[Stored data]
---+---

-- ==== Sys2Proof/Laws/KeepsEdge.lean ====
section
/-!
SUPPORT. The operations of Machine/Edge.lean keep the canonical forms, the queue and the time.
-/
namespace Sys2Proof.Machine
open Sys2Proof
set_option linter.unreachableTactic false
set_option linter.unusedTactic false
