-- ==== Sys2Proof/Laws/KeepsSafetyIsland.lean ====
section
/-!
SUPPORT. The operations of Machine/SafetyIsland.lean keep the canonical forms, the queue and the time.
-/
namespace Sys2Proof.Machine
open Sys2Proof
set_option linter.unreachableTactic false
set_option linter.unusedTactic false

---+---

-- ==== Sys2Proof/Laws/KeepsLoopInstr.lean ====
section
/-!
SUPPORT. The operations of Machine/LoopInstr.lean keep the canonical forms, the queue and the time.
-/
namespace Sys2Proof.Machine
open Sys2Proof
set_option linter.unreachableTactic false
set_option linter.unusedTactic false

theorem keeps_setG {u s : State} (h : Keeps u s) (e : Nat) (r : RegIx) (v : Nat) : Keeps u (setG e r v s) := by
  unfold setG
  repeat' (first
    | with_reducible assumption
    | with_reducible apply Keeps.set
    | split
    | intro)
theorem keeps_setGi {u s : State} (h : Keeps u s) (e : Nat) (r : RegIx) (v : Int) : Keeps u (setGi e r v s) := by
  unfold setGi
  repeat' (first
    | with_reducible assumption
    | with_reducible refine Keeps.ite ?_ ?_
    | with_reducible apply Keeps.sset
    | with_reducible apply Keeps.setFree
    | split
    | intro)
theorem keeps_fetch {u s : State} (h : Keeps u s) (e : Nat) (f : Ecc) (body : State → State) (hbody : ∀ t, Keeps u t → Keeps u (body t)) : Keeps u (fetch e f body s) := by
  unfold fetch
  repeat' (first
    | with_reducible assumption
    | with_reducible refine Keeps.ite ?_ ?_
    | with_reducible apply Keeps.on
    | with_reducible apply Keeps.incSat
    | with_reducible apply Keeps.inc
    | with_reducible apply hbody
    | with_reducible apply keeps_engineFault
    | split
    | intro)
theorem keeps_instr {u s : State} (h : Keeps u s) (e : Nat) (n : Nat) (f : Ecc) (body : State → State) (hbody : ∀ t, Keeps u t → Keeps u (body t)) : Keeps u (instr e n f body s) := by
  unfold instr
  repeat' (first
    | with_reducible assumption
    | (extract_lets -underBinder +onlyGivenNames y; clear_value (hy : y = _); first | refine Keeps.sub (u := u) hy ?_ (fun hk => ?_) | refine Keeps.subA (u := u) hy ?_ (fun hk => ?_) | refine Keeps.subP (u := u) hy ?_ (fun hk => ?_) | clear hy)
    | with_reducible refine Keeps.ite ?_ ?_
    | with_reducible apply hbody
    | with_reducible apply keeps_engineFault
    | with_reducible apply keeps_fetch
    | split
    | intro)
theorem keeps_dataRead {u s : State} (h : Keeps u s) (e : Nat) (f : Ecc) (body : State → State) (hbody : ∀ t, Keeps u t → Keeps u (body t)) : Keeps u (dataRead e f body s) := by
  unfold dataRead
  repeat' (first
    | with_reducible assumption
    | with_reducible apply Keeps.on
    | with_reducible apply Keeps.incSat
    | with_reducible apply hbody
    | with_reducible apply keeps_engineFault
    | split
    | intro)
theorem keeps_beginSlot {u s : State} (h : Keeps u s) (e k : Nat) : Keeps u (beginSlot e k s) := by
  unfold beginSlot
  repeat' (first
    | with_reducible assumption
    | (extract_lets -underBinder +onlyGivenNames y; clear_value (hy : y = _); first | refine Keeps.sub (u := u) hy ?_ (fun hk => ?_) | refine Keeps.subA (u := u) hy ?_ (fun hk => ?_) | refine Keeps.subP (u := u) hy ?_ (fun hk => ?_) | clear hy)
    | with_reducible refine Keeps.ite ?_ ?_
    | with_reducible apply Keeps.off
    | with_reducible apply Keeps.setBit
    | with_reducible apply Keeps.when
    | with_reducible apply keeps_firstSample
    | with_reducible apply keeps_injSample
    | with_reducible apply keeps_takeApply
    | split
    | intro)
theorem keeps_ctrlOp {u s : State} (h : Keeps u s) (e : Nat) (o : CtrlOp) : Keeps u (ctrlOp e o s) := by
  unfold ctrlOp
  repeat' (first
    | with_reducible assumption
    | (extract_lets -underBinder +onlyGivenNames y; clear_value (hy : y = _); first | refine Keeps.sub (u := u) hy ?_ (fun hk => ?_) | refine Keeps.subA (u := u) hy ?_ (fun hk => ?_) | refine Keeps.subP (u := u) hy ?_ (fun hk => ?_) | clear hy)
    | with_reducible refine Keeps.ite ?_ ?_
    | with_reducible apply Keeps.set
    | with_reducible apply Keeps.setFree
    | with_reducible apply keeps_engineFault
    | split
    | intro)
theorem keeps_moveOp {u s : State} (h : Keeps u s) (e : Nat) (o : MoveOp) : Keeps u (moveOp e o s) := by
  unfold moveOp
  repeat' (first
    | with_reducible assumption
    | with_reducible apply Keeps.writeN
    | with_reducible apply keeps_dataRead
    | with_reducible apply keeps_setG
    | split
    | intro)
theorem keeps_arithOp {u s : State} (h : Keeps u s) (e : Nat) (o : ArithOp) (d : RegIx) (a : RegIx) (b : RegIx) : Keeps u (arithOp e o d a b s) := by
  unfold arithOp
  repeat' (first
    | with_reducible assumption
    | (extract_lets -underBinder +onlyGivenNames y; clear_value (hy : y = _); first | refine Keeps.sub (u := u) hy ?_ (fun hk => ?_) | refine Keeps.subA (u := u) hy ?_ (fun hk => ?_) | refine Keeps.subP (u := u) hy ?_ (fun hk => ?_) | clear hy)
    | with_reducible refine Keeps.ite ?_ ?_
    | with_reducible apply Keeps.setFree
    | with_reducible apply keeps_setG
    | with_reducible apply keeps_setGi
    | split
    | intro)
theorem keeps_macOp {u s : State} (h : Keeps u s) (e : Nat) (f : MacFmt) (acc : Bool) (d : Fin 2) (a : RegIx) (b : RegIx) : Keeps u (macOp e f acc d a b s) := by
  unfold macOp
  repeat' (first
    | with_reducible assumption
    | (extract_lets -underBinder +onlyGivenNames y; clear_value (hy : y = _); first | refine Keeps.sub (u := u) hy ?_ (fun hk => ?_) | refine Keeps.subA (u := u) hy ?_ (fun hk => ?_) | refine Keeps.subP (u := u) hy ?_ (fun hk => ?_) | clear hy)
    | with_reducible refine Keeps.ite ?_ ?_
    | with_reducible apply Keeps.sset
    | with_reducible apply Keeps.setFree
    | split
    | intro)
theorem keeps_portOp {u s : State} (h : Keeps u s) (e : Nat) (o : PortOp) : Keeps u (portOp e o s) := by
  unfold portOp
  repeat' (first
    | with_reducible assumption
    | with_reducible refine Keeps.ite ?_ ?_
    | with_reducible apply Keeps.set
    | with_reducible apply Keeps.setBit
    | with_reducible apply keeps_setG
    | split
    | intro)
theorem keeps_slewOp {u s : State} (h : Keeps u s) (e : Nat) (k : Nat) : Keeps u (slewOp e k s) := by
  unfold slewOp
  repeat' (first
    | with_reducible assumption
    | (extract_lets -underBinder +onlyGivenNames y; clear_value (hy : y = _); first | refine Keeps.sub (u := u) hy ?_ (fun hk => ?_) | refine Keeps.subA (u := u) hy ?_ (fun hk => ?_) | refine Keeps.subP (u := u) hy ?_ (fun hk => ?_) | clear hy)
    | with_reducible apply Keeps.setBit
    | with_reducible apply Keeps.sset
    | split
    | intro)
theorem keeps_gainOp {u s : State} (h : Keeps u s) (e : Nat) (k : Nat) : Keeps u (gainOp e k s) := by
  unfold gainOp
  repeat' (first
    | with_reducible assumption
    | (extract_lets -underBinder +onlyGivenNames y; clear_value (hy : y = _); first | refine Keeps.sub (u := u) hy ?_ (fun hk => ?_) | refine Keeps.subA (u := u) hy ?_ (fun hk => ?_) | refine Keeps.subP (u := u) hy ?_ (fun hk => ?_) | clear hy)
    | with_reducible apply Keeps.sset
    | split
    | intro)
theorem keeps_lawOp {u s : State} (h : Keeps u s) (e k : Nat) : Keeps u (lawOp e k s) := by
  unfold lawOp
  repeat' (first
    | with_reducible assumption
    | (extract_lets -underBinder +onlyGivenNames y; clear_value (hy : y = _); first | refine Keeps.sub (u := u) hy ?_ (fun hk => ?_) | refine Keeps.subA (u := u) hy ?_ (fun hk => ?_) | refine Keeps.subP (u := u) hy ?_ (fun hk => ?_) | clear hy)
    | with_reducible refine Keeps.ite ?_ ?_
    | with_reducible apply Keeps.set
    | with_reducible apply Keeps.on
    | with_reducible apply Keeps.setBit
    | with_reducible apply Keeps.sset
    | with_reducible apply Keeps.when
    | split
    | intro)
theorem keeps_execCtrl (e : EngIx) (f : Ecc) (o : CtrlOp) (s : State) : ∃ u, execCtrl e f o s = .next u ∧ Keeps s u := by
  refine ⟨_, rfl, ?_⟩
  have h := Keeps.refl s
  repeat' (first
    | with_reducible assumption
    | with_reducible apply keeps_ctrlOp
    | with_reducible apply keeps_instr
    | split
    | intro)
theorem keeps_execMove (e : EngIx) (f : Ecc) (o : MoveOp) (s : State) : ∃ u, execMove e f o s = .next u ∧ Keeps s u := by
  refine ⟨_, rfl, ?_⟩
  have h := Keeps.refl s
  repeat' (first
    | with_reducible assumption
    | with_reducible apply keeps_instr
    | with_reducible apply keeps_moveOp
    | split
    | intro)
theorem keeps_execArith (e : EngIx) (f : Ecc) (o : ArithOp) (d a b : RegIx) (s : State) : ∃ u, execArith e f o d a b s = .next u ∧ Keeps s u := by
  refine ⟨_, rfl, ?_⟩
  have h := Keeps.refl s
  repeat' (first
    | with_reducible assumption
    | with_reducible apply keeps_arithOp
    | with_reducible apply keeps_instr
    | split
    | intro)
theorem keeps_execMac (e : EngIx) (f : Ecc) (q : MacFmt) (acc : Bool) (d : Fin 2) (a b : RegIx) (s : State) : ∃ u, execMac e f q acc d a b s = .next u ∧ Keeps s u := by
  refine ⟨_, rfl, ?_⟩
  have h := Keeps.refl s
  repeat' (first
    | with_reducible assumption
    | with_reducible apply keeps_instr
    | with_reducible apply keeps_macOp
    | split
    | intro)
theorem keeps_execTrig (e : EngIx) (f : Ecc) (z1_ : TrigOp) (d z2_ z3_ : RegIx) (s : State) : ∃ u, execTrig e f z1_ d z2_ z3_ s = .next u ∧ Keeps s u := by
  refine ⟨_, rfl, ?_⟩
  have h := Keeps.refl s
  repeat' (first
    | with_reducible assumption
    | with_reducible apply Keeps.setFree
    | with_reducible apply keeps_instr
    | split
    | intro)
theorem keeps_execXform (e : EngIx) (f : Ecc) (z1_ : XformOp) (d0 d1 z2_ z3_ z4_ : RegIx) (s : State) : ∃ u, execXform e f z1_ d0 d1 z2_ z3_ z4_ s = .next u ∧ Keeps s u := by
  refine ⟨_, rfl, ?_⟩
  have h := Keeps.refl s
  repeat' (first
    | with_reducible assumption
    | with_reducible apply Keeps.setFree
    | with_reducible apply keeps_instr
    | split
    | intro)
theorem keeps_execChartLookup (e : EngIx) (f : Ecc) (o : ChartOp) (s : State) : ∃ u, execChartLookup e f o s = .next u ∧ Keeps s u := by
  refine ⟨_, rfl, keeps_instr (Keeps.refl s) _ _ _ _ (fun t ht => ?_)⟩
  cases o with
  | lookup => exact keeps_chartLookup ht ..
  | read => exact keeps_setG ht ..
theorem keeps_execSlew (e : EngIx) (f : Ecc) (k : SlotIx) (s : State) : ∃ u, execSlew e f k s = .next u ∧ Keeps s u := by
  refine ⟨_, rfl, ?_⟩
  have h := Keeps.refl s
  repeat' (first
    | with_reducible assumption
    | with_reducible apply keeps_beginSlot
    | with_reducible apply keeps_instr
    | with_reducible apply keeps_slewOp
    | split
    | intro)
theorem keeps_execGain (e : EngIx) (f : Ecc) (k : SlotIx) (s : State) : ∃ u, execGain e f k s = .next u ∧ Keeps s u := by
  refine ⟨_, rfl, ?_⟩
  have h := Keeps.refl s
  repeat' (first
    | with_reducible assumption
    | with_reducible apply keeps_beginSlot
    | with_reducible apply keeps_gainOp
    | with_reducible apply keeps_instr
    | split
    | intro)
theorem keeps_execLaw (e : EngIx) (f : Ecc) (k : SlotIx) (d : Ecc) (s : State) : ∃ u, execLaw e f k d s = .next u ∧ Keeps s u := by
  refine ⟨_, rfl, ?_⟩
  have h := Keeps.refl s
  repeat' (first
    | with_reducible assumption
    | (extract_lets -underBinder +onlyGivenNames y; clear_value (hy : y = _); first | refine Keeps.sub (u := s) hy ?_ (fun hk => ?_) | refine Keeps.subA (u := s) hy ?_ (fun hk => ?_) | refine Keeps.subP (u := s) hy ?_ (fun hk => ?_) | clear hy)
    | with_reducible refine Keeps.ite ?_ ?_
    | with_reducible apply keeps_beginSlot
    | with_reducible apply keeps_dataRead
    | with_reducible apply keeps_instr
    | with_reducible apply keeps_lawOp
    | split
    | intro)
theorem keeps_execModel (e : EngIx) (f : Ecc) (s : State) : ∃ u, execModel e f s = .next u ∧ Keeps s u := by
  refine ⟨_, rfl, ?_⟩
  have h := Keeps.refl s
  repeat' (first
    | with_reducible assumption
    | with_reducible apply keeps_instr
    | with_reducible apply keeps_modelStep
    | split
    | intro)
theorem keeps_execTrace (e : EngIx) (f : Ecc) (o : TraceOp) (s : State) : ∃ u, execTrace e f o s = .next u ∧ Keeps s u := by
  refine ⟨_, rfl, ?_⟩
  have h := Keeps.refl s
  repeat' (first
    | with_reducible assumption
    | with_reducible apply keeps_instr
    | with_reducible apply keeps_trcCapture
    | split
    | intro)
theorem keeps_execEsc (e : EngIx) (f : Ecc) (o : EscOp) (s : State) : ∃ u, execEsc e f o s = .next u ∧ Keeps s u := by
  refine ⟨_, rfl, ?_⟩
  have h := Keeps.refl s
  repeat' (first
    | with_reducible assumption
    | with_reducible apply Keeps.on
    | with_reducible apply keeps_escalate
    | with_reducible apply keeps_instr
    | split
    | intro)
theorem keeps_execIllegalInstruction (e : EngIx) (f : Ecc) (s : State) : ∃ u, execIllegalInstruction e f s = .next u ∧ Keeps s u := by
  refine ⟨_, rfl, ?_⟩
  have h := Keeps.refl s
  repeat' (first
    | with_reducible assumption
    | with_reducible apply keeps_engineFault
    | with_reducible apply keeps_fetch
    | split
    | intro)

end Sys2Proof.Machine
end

---+---

Above are the records; copy each line from them that includes the string "Laws".

-- ==== Sys2Proof/Laws/KeepsEdge.lean ====
-- ==== Sys2Proof/Laws/KeepsSafetyIsland.lean ====
-- ==== Sys2Proof/Laws/KeepsLoopInstr.lean ====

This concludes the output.